EXERCISE GOAL: Every line in the data below from the one containing "its pattern into" down to the one containing "every line, a", both included, must be retyped exactly; no other line is to appear.

Source data:
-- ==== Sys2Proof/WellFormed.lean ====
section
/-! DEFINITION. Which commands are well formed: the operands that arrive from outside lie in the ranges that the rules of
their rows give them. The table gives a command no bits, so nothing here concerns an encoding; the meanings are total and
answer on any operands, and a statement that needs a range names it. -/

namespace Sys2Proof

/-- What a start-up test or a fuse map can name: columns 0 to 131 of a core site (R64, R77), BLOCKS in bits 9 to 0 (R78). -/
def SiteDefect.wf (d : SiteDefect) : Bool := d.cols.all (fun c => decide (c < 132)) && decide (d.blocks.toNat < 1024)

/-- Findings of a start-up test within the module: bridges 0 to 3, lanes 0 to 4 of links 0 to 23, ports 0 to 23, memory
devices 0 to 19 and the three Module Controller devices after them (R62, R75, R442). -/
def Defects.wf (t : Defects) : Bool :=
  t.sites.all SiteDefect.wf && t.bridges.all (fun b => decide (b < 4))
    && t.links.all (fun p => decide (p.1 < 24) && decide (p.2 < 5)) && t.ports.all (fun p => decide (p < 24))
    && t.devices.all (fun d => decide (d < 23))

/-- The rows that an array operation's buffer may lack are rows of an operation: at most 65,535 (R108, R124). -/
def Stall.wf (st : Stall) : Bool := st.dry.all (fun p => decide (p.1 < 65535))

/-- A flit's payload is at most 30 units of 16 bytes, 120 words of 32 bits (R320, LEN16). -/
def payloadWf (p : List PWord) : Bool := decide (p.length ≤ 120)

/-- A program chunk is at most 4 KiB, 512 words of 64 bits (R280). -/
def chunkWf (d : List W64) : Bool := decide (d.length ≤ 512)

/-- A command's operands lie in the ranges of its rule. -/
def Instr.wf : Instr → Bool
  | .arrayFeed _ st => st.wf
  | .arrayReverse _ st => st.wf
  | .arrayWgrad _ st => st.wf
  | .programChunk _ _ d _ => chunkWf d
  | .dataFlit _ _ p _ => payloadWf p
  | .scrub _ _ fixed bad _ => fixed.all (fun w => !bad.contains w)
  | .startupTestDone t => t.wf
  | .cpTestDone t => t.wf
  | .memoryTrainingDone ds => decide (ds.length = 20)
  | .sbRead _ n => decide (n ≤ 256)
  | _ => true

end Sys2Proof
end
==
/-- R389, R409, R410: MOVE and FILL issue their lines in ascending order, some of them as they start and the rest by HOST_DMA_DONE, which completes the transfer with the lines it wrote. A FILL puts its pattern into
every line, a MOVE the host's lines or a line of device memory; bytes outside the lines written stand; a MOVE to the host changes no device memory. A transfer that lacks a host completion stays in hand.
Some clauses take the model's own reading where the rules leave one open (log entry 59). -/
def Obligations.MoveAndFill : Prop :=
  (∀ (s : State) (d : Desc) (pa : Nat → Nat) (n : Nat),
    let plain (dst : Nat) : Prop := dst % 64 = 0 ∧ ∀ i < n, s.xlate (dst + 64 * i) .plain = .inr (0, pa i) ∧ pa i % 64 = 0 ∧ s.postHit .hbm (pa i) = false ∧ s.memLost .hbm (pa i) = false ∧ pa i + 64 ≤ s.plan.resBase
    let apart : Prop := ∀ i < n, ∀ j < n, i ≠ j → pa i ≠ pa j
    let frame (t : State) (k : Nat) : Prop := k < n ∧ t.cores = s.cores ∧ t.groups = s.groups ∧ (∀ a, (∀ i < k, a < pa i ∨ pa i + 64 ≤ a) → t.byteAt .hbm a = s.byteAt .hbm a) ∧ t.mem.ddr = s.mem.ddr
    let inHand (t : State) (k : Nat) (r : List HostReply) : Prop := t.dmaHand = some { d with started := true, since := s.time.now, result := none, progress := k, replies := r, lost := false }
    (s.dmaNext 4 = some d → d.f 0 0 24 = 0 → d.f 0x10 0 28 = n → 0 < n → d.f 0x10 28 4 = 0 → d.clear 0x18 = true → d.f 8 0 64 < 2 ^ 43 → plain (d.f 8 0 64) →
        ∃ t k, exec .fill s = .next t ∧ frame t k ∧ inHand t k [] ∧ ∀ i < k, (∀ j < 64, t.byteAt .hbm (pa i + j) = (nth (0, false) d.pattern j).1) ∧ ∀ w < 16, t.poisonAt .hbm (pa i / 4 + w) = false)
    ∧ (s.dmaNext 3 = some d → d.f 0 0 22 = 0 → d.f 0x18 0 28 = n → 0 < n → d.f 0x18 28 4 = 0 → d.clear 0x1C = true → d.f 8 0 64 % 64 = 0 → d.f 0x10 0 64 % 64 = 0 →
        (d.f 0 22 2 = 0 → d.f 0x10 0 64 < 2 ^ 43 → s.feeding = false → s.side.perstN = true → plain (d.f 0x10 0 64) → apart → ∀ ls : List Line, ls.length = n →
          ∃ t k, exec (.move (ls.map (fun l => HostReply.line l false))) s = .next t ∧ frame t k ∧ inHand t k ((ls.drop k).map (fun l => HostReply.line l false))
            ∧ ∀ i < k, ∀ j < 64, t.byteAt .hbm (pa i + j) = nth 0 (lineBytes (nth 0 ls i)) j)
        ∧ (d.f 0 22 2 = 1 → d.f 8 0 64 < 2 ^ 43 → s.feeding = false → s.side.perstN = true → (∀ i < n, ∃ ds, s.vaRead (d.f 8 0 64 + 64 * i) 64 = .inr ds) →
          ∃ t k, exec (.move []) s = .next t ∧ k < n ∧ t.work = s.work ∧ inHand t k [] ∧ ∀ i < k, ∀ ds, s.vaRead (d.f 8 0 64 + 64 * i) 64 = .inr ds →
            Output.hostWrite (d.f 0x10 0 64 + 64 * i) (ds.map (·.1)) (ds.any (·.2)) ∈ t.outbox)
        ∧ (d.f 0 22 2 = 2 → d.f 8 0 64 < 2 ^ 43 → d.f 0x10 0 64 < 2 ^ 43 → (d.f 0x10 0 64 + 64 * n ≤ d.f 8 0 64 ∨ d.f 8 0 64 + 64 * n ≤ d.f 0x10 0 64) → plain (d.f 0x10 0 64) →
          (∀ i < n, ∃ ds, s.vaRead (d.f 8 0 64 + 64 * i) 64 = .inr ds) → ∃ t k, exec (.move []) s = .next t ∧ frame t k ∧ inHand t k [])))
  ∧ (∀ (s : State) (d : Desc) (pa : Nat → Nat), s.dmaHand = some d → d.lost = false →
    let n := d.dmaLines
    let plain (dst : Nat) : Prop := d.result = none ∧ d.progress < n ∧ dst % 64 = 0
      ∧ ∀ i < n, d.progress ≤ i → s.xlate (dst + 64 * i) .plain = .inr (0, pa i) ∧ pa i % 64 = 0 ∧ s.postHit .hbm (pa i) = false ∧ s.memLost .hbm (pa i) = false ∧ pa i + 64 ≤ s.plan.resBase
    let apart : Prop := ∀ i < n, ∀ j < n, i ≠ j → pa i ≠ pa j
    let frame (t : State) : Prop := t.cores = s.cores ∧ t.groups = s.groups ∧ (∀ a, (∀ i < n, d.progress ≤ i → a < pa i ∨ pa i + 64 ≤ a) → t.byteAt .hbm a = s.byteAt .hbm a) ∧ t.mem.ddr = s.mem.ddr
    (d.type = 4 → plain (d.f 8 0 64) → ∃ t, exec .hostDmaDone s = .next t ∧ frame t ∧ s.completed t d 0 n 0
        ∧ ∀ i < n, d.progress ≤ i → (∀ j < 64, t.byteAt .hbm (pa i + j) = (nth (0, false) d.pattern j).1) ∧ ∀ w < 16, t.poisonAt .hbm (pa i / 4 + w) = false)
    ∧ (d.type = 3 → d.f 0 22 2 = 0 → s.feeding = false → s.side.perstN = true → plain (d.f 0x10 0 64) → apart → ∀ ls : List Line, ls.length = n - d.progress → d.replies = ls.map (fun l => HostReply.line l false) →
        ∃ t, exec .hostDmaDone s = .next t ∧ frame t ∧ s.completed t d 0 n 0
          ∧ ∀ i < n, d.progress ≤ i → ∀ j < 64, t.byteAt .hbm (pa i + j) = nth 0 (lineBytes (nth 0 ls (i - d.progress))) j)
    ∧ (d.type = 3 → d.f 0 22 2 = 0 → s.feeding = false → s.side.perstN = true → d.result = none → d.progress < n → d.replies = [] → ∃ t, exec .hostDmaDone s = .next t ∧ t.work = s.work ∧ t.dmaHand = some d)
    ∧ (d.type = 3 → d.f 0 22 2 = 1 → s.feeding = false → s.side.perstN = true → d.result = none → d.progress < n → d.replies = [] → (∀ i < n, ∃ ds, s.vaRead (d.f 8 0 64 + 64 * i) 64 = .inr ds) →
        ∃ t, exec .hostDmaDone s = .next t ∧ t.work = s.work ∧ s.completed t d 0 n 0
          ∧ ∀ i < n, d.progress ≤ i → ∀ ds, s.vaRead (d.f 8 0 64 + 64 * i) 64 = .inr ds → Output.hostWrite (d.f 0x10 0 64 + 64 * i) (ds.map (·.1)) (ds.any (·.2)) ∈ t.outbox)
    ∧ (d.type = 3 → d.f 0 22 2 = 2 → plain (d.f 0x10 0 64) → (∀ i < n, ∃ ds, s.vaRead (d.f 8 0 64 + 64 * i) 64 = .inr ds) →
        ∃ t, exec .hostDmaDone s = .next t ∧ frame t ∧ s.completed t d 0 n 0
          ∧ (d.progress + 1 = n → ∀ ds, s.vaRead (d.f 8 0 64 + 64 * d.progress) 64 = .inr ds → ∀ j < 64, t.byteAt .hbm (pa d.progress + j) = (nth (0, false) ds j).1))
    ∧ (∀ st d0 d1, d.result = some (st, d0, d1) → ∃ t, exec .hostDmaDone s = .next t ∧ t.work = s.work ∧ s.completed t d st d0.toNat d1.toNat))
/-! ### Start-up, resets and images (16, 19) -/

YOUR SOLUTION:
/-- R389, R409, R410: MOVE and FILL issue their lines in ascending order, some of them as they start and the rest by HOST_DMA_DONE, which completes the transfer with the lines it wrote. A FILL puts its pattern into
every line, a MOVE the host's lines or a line of device memory; bytes outside the lines written stand; a MOVE to the host changes no device memory. A transfer that lacks a host completion stays in hand.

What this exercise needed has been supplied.